Accuracy of the microsolvation-continuum approach in computing the pK(a) and the free energies of formation of phosphate species in aqueous solution

First principles density functional theory (Perdew-Burke-Ernzerhof) calculations have been used to compute the hydration properties, aqueous-phase acid dissociation constants (pK(a)) and Gibbs free energies of formation of small polyphosphates in aqueous solution. The effect of the hydrated environment has been simulated through a hybrid microsolvation-continuum approach, where the phosphate species are simulated as microsolvated solutes, while the remainder of the bulk solvent is treated as a dielectric continuum using the COSMO solvation model. The solvation free energies of orthophosphates and pyrophosphates have been computed applying monomer and cluster thermodynamic cycles, and using the geometries optimised in the gas-phase as well as in the COSMO environment.
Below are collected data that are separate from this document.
/-- Acts 5 to 7 once the costs lie in the cost area. -/
def State.asterAssign (s : State) (a : AsterRec) (p : Pipe) (stage : Nat) (j : Journal) (sm : Sample) : State :=
  let nd := j.dets.length
  let nt := j.live.length
  let pairs := if nd = 0 ∨ nt = 0 then [] else assignment (s.costOf a nd nt) (sext a.gate 32) a.candPerDet nd nt
  let x := a.actLive j pairs
  let im (i : Nat) : Trk := trkOf (SMap.get (fun k => s.trkImage k) x.images i)
  let free := a.entries.filter (fun i => (im i).state == 0)
  let unmatched := ((upTo nd).filterMap (fun d => (j.dets[d]?).map (fun det => (d, det)))).filter
    (fun y => !(pairs.any (fun q => q.1 == y.1)) && decide (a.birth ≤ y.2.score))
  let x := a.births unmatched free x
  let im (i : Nat) : Trk := trkOf (SMap.get (fun k => s.trkImage k) x.images i)
  let live := a.entries.filter (fun i => (im i).live)
  let objs := live.filter (fun i => a.reports (im i))
  let bytes := frameRecord a.group sm j x objs.length live.length ++ objs.flatMap (fun i => objRecord i (im i) j.dets x)
  let w := s.writeRecords p a.pipe stage j.epoch bytes p.sides
  if w.2 ≠ 0 then w.1.asterFail p a.pipe stage j.epoch w.2
  else
    (w.1.setJournal a.group { j with images := x.images, embeds := x.embeds, nextId := x.nextId,
                                     refused := x.refused, ready := true }).asterFinish p a.pipe stage j.epoch

/-- A job is under way on the reserved tiles, or waits for one: with no tile reserved it waits without end (R22). -/
def Journal.jobOpen (j : Journal) : Bool :=
  !(j.parts.all (·.done)) || (j.parts.isEmpty && !j.dets.isEmpty && !j.live.isEmpty)

/-- ASTER_COSTS_READY (R347 to R353): every tile of the job has reported; the cost area is read, and acts 5 to
7 follow. -/
def execAsterCostsReady (g : Nat) (s : State) : Out :=
  attempt (match s.astRec g, (s.astGroup g).journal with
    | some a, some j =>
      let p := s.pipe a.pipe
      match p.asterStage, s.epochRec j.epoch with
      | some st, some r =>
        if s.awake ∧ !j.ready ∧ !j.copying ∧ s.epochLive j.epoch ∧ !j.jobOpen ∧ !(s.astWaits a) ∧
            !(s.recordsWait p a.pipe st j.epoch (64 + 32 * a.size)) then
          let x := s.memReads (rqAster p.trackSide) (some (j.epoch, a.pipe))
            (if j.parts.isEmpty then [] else
              pieces (a.costAt j.dets.length j.live.length) (512 * (ceilDiv j.live.length 128 * j.dets.length)))
          some (if x.2 ≠ 0 then x.1.asterFail p a.pipe st j.epoch x.2
            else if x.1.groupLost a then x.1.asterFail p a.pipe st j.epoch 1
            else x.1.asterAssign a p st j r.sample)
        else none
      | _, _ => none
    | _, _ => none) s

/-! ## Commit, copy, sparing -/

/-- Act 1 of R251: the journal of an epoch becomes the group's committed state, and its copy begins (R351,
R354). -/
def State.commitJournal (s : State) (pipe : Nat) (e : B32) : State :=
  match s.boot.scroll.asters.find? (fun a => a.pipe == pipe) with
  | none => s
  | some a =>
    match (s.astGroup a.group).journal with
    | none => s
    | some j =>
      if j.epoch ≠ e then s
      else
        let g := a.group
        let s := s.setAstGroup g ⟨some { j with copying := true }, true⟩
        let s := ((s.setReg (kGrp g 4) j.seq).setReg (kGrp g 8) j.nextId).addWrap (kGrp g 0xC) 1
        let s := s.addSat (kGrp g 0x10) j.refused
        if j.refused = 0 then s else s.raise 0x0901 (mkParam [(0, g), (16, j.refused)])

/-- R352: the journal of an ended epoch is freed. -/
def State.freeJournal (s : State) (pipe : Nat) (e : B32) : State :=
  match s.boot.scroll.asters.find? (fun a => a.pipe == pipe) with
  | none => s
  | some a =>
    let g := s.astGroup a.group
    if g.journal.any (fun j => j.epoch == e && !j.copying) then s.setAstGroup a.group { g with journal := none } else s

/-- JOURNAL_COPY_DONE (R336, R351, R352): images are in the table and the shadow, embedding rows are written. -/
def execJournalCopyDone (g : Nat) (s : State) : Out :=
  attempt (match s.astRec g, (s.astGroup g).journal with
    | some a, some j =>
      if s.awake ∧ j.copying ∧ !(s.astWaits a) then
        let s1 := s.setAstGroup g { s.astGroup g with journal := none }
        let s1 := j.images.foldl (fun s x => s.trkWrite x.1 x.2) s1
        let rq := rqAster (s.pipe a.pipe).trackSide
        let s1 := j.images.foldl (fun (s : State) x =>
          (s.memWrites rq none [(a.shadow + 64 * (x.1 - a.base), vecBytes x.2 64)]).1) s1
        some (j.embeds.foldl (fun (s : State) x => (s.memWrites rq none (cut512 (a.embBase + x.1 * a.featBytes) x.2)).1) s1)
      else none
    | _, _ => none) s

/-- A group with entries in a macro holds a journal. -/
def State.macroBusy (s : State) (m : Nat) : Bool :=
  s.boot.scroll.asters.any (fun a => (s.astGroup a.group).journal.isSome &&
    decide (m * 1024 < a.base + a.size) && decide (a.base < (m + 1) * 1024))

/-- MACRO_SPARED (R354, R514): the macro's entries are copied into the next spare, corrected or taken from
the shadow. A macro whose turn has not come when the last spare goes has none left. -/
def execMacroSpared (m : Nat) (s : State) : Out :=
  attempt (if s.awake ∧ s.ast.due.contains m ∧ s.macroSpares ≠ 0 ∧ !(s.macroBusy m) ∧
      !((upTo 1024).any (fun i => s.trkWaits (m * 1024 + i))) then
    let old := s.physMacro m
    let new := 68 - s.macroSpares
    let bad := ((s.ast.ue.filter (fun x => macroOf x.1 == m)).map (·.1)).eraseDups
    let s := bad.foldl (fun (s : State) i => s.trkRestore i) s
    let left := s.macroSpares - 1
    let s := { s with ast := { s.ast with
      ce := s.ast.ce.filter (fun x => macroOf x.1 != m)
      macros := SMap.set macroSelf s.ast.macros m new
      ues := SMap.set zeroNat s.ast.ues m 0
      due := if left = 0 then [] else s.ast.due.filter (· != m)
      lost := if left = 0 then s.ast.lost ++ s.ast.due.filter (· != m) else s.ast.lost } }
    let s := (s.setFld (kAst 0) 24 8 left).raise 0x0902 (mkParam [(0, old), (8, new)])
    some (if left = 0 then s.exhaust 7 old else s)
    else none) s

/-! ## Registers -/

/-- AST_TRK_DATA_READ (R351, R355): a secure read of AST_TRK_DATA_0 latches the 16 words of the selected
entry's committed image and returns the first. -/
def execAstTrkDataRead (rq : Requester) (s : State) : Out :=
  attempt (if s.awake ∧ !(rq.secure && s.trkWaits (s.fld (kAst 0x2000) 0 16)) then
    some (if rq.secure then
      let x := s.trkRead (s.fld (kAst 0x2000) 0 16)
      { x.1 with ast := { x.1.ast with latch := x.2 }, readback := x.2.truncate 32 }
    else { s.refuseReg rq false (kAst 0x2040) with readback := 0 })
    else none) s

/-- AST_CNT_CLEAR (R355). -/
def execAstCntClear (rq : Requester) (s : State) : Out :=
  attempt (if s.awake then
    some (s.guardReg rq (kAst 4) (fun s => (upTo 64).foldl (fun s g => s.setReg (kGrp g 0x10) 0) s)) else none) s

end Sys2Proof.Machine
end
The results indicate that the simple polarisable continuum or microsolvation-continuum models are unable to compute accurate free energies of solvation for charged species like phosphates. The calculation of the pK(a) shows that the computed values of acid dissociation constants are critically dependent on the number of water molecules n(H2O) included in the hydrated phosphate clusters. The optimal number n(H2O) is determined from the minimum value of the incremental'' water binding free energy associated with the process of adding a water molecule to a micro-solvated phosphate species. Analysis of the effect of n(H2O) on the free energies Delta G*(aq) of orthophosphate condensation reactions shows that Delta G*(aq) can vary by tenths of kcal mol(-1), depending on the particular choice of n(H2O) for the monomeric and dimeric species. We discuss a methodology for the determination of n(H2O); for the orthophosphates the incremental'' binding energy approach is used to determine n(H2O), whereas for the polyphosphates the number of explicit water molecules is simply equal to the effective charge of these anions. The application of this method to compute the free energy of formation of pyro-and tri-phosphates gives generally good agreement with the available experimental data.